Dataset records
__________________________________________________
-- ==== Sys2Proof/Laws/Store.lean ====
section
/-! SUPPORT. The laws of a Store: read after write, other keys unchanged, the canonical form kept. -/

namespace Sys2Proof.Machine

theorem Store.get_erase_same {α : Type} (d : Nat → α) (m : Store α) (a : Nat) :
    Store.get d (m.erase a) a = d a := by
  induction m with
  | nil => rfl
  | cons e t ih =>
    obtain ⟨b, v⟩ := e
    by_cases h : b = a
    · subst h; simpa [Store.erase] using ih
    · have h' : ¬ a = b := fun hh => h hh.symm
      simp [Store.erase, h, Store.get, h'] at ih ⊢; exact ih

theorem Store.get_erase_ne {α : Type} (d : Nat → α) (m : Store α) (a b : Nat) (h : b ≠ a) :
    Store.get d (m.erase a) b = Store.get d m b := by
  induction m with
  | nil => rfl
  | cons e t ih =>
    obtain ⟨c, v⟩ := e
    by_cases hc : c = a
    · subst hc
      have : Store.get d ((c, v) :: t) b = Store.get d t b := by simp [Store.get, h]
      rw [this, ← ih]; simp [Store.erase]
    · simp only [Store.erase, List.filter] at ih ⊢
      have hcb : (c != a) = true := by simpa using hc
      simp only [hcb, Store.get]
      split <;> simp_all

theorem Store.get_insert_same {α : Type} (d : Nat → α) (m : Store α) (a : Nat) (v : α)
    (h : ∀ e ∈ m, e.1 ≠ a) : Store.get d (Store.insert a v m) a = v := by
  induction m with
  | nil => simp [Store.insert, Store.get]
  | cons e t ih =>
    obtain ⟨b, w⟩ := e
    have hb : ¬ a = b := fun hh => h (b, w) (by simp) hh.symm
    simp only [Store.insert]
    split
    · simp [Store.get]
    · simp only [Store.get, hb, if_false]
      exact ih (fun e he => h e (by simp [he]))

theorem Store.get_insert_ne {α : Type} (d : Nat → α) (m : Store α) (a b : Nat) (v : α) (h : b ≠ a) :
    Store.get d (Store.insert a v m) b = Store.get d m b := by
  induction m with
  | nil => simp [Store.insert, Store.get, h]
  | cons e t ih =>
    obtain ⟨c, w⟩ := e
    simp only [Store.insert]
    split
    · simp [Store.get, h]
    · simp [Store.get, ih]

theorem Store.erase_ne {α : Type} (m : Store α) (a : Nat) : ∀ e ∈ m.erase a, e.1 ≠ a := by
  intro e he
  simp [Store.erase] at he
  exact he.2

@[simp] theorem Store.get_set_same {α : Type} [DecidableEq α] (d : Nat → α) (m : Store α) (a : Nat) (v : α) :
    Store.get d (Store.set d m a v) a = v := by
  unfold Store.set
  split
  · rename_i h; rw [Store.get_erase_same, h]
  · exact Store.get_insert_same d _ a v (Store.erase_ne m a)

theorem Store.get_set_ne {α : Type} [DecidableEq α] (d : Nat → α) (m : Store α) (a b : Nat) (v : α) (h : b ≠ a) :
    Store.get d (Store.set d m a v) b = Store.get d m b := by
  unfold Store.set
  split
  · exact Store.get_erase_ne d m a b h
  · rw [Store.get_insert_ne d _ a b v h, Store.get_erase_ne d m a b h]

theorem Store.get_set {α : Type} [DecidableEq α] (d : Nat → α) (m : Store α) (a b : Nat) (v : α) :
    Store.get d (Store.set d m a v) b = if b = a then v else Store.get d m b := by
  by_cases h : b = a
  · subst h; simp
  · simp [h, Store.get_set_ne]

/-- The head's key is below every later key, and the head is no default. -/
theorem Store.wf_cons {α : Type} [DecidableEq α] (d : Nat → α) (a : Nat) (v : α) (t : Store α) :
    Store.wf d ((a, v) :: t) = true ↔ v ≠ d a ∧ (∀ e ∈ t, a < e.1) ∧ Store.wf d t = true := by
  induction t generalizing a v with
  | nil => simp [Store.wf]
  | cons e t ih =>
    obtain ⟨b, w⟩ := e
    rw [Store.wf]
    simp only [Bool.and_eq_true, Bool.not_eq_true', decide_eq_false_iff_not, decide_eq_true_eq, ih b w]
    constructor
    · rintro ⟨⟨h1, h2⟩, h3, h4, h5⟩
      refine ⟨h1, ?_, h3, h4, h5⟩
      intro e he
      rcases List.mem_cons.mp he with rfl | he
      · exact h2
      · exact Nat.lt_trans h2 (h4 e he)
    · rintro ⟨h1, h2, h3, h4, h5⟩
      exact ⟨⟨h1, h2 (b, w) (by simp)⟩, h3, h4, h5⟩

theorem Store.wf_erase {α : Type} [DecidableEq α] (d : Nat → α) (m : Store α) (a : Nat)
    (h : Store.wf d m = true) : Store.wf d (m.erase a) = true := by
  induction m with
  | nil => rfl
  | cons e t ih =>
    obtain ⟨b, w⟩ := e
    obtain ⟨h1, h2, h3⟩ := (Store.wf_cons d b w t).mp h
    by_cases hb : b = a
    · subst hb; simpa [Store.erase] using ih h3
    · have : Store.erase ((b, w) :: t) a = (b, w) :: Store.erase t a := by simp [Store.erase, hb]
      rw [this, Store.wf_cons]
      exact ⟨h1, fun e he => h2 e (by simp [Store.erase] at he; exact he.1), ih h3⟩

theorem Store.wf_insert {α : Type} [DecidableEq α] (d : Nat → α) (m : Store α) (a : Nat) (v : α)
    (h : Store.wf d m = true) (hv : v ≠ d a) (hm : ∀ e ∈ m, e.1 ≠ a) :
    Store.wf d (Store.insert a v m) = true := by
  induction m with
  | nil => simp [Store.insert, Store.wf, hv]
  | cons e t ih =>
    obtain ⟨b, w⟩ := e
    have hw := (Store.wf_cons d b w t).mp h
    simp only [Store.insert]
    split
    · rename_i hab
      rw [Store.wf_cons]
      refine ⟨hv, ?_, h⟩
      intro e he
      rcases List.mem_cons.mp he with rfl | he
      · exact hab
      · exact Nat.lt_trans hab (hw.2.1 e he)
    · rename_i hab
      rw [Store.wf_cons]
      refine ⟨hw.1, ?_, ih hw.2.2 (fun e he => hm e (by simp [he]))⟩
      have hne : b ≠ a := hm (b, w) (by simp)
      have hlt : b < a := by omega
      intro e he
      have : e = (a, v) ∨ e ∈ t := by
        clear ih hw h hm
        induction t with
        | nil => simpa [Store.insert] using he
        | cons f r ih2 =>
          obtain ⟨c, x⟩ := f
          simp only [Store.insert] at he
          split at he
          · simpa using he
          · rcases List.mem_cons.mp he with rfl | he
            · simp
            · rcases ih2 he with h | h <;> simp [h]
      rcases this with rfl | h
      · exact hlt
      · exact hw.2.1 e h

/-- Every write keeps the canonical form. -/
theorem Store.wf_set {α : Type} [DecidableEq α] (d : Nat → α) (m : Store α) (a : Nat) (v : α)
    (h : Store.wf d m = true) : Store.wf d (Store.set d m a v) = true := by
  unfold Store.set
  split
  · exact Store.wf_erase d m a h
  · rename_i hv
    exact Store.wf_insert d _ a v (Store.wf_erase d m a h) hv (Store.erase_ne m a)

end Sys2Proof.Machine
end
__________________________________________________
- **EXERCISE OBJECTIVE**: Each of the records is to be written out again without alteration.

- **EXERCISE RESPONSE**:
-- ==== Sys2Proof/Laws/Store.lean ====
section
/-! SUPPORT. The laws of a Store: read after write, other keys unchanged, the canonical form kept. -/

namespace Sys2Proof.Machine

theorem Store.get_erase_same {α : Type} (d : Nat → α) (m : Store α) (a : Nat) :
    Store.get d (m.erase a) a = d a := by
  induction m with
  | nil => rfl
  | cons e t ih =>
    obtain ⟨b, v⟩ := e
    by_cases h : b = a
    · subst h; simpa [Store.erase] using ih
    · have h' : ¬ a = b := fun hh => h hh.symm
      simp [Store.erase, h, Store.get, h'] at ih ⊢; exact ih

theorem Store.get_erase_ne {α : Type} (d : Nat → α) (m : Store α) (a b : Nat) (h : b ≠ a) :
    Store.get d (m.erase a) b = Store.get d m b := by
  induction m with
  | nil => rfl
  | cons e t ih =>
    obtain ⟨c, v⟩ := e
    by_cases hc : c = a
    · subst hc
      have : Store.get d ((c, v) :: t) b = Store.get d t b := by simp [Store.get, h]
      rw [this, ← ih]; simp [Store.erase]
    · simp only [Store.erase, List.filter] at ih ⊢
      have hcb : (c != a) = true := by simpa using hc
      simp only [hcb, Store.get]
      split <;> simp_all

theorem Store.get_insert_same {α : Type} (d : Nat → α) (m : Store α) (a : Nat) (v : α)
    (h : ∀ e ∈ m, e.1 ≠ a) : Store.get d (Store.insert a v m) a = v := by
  induction m with
  | nil => simp [Store.insert, Store.get]
  | cons e t ih =>
    obtain ⟨b, w⟩ := e
    have hb : ¬ a = b := fun hh => h (b, w) (by simp) hh.symm
    simp only [Store.insert]
    split
    · simp [Store.get]
    · simp only [Store.get, hb, if_false]
      exact ih (fun e he => h e (by simp [he]))

theorem Store.get_insert_ne {α : Type} (d : Nat → α) (m : Store α) (a b : Nat) (v : α) (h : b ≠ a) :
    Store.get d (Store.insert a v m) b = Store.get d m b := by
  induction m with
  | nil => simp [Store.insert, Store.get, h]
  | cons e t ih =>
    obtain ⟨c, w⟩ := e
    simp only [Store.insert]
    split
    · simp [Store.get, h]
    · simp [Store.get, ih]

theorem Store.erase_ne {α : Type} (m : Store α) (a : Nat) : ∀ e ∈ m.erase a, e.1 ≠ a := by
  intro e he
  simp [Store.erase] at he
  exact he.2

@[simp] theorem Store.get_set_same {α : Type} [DecidableEq α] (d : Nat → α) (m : Store α) (a : Nat) (v : α) :
    Store.get d (Store.set d m a v) a = v := by
  unfold Store.set
  split
  · rename_i h; rw [Store.get_erase_same, h]
  · exact Store.get_insert_same d _ a v (Store.erase_ne m a)

theorem Store.get_set_ne {α : Type} [DecidableEq α] (d : Nat → α) (m : Store α) (a b : Nat) (v : α) (h : b ≠ a) :
    Store.get d (Store.set d m a v) b = Store.get d m b := by
  unfold Store.set
  split
  · exact Store.get_erase_ne d m a b h
  · rw [Store.get_insert_ne d _ a b v h, Store.get_erase_ne d m a b h]

theorem Store.get_set {α : Type} [DecidableEq α] (d : Nat → α) (m : Store α) (a b : Nat) (v : α) :
    Store.get d (Store.set d m a v) b = if b = a then v else Store.get d m b := by
  by_cases h : b = a
  · subst h; simp
  · simp [h, Store.get_set_ne]

/-- The head's key is below every later key, and the head is no default. -/
theorem Store.wf_cons {α : Type} [DecidableEq α] (d : Nat → α) (a : Nat) (v : α) (t : Store α) :
    Store.wf d ((a, v) :: t) = true ↔ v ≠ d a ∧ (∀ e ∈ t, a < e.1) ∧ Store.wf d t = true := by
  induction t generalizing a v with
  | nil => simp [Store.wf]
  | cons e t ih =>
    obtain ⟨b, w⟩ := e
    rw [Store.wf]
    simp only [Bool.and_eq_true, Bool.not_eq_true', decide_eq_false_iff_not, decide_eq_true_eq, ih b w]
    constructor
    · rintro ⟨⟨h1, h2⟩, h3, h4, h5⟩
      refine ⟨h1, ?_, h3, h4, h5⟩
      intro e he
      rcases List.mem_cons.mp he with rfl | he
      · exact h2
      · exact Nat.lt_trans h2 (h4 e he)
    · rintro ⟨h1, h2, h3, h4, h5⟩
      exact ⟨⟨h1, h2 (b, w) (by simp)⟩, h3, h4, h5⟩

theorem Store.wf_erase {α : Type} [DecidableEq α] (d : Nat → α) (m : Store α) (a : Nat)
    (h : Store.wf d m = true) : Store.wf d (m.erase a) = true := by
  induction m with
  | nil => rfl
  | cons e t ih =>
    obtain ⟨b, w⟩ := e
    obtain ⟨h1, h2, h3⟩ := (Store.wf_cons d b w t).mp h
    by_cases hb : b = a
    · subst hb; simpa [Store.erase] using ih h3
    · have : Store.erase ((b, w) :: t) a = (b, w) :: Store.erase t a := by simp [Store.erase, hb]
      rw [this, Store.wf_cons]
      exact ⟨h1, fun e he => h2 e (by simp [Store.erase] at he; exact he.1), ih h3⟩

theorem Store.wf_insert {α : Type} [DecidableEq α] (d : Nat → α) (m : Store α) (a : Nat) (v : α)
    (h : Store.wf d m = true) (hv : v ≠ d a) (hm : ∀ e ∈ m, e.1 ≠ a) :
    Store.wf d (Store.insert a v m) = true := by
  induction m with
  | nil => simp [Store.insert, Store.wf, hv]
  | cons e t ih =>
    obtain ⟨b, w⟩ := e
    have hw := (Store.wf_cons d b w t).mp h
    simp only [Store.insert]
    split
    · rename_i hab
      rw [Store.wf_cons]
      refine ⟨hv, ?_, h⟩
      intro e he
      rcases List.mem_cons.mp he with rfl | he
      · exact hab
      · exact Nat.lt_trans hab (hw.2.1 e he)
    · rename_i hab
      rw [Store.wf_cons]
      refine ⟨hw.1, ?_, ih hw.2.2 (fun e he => hm e (by simp [he]))⟩
      have hne : b ≠ a := hm (b, w) (by simp)
      have hlt : b < a := by omega
      intro e he
      have : e = (a, v) ∨ e ∈ t := by
        clear ih hw h hm
        induction t with
        | nil => simpa [Store.insert] using he
        | cons f r ih2 =>
          obtain ⟨c, x⟩ := f
          simp only [Store.insert] at he
          split at he
          · simpa using he
          · rcases List.mem_cons.mp he with rfl | he
            · simp
            · rcases ih2 he with h | h <;> simp [h]
      rcases this with rfl | h
      · exact hlt
      · exact hw.2.1 e h

/-- Every write keeps the canonical form. -/
theorem Store.wf_set {α : Type} [DecidableEq α] (d : Nat → α) (m : Store α) (a : Nat) (v : α)
    (h : Store.wf d m = true) : Store.wf d (Store.set d m a v) = true := by
  unfold Store.set
  split
  · exact Store.wf_erase d m a h
  · rename_i hv
    exact Store.wf_insert d _ a v (Store.wf_erase d m a h) hv (Store.erase_ne m a)

end Sys2Proof.Machine
end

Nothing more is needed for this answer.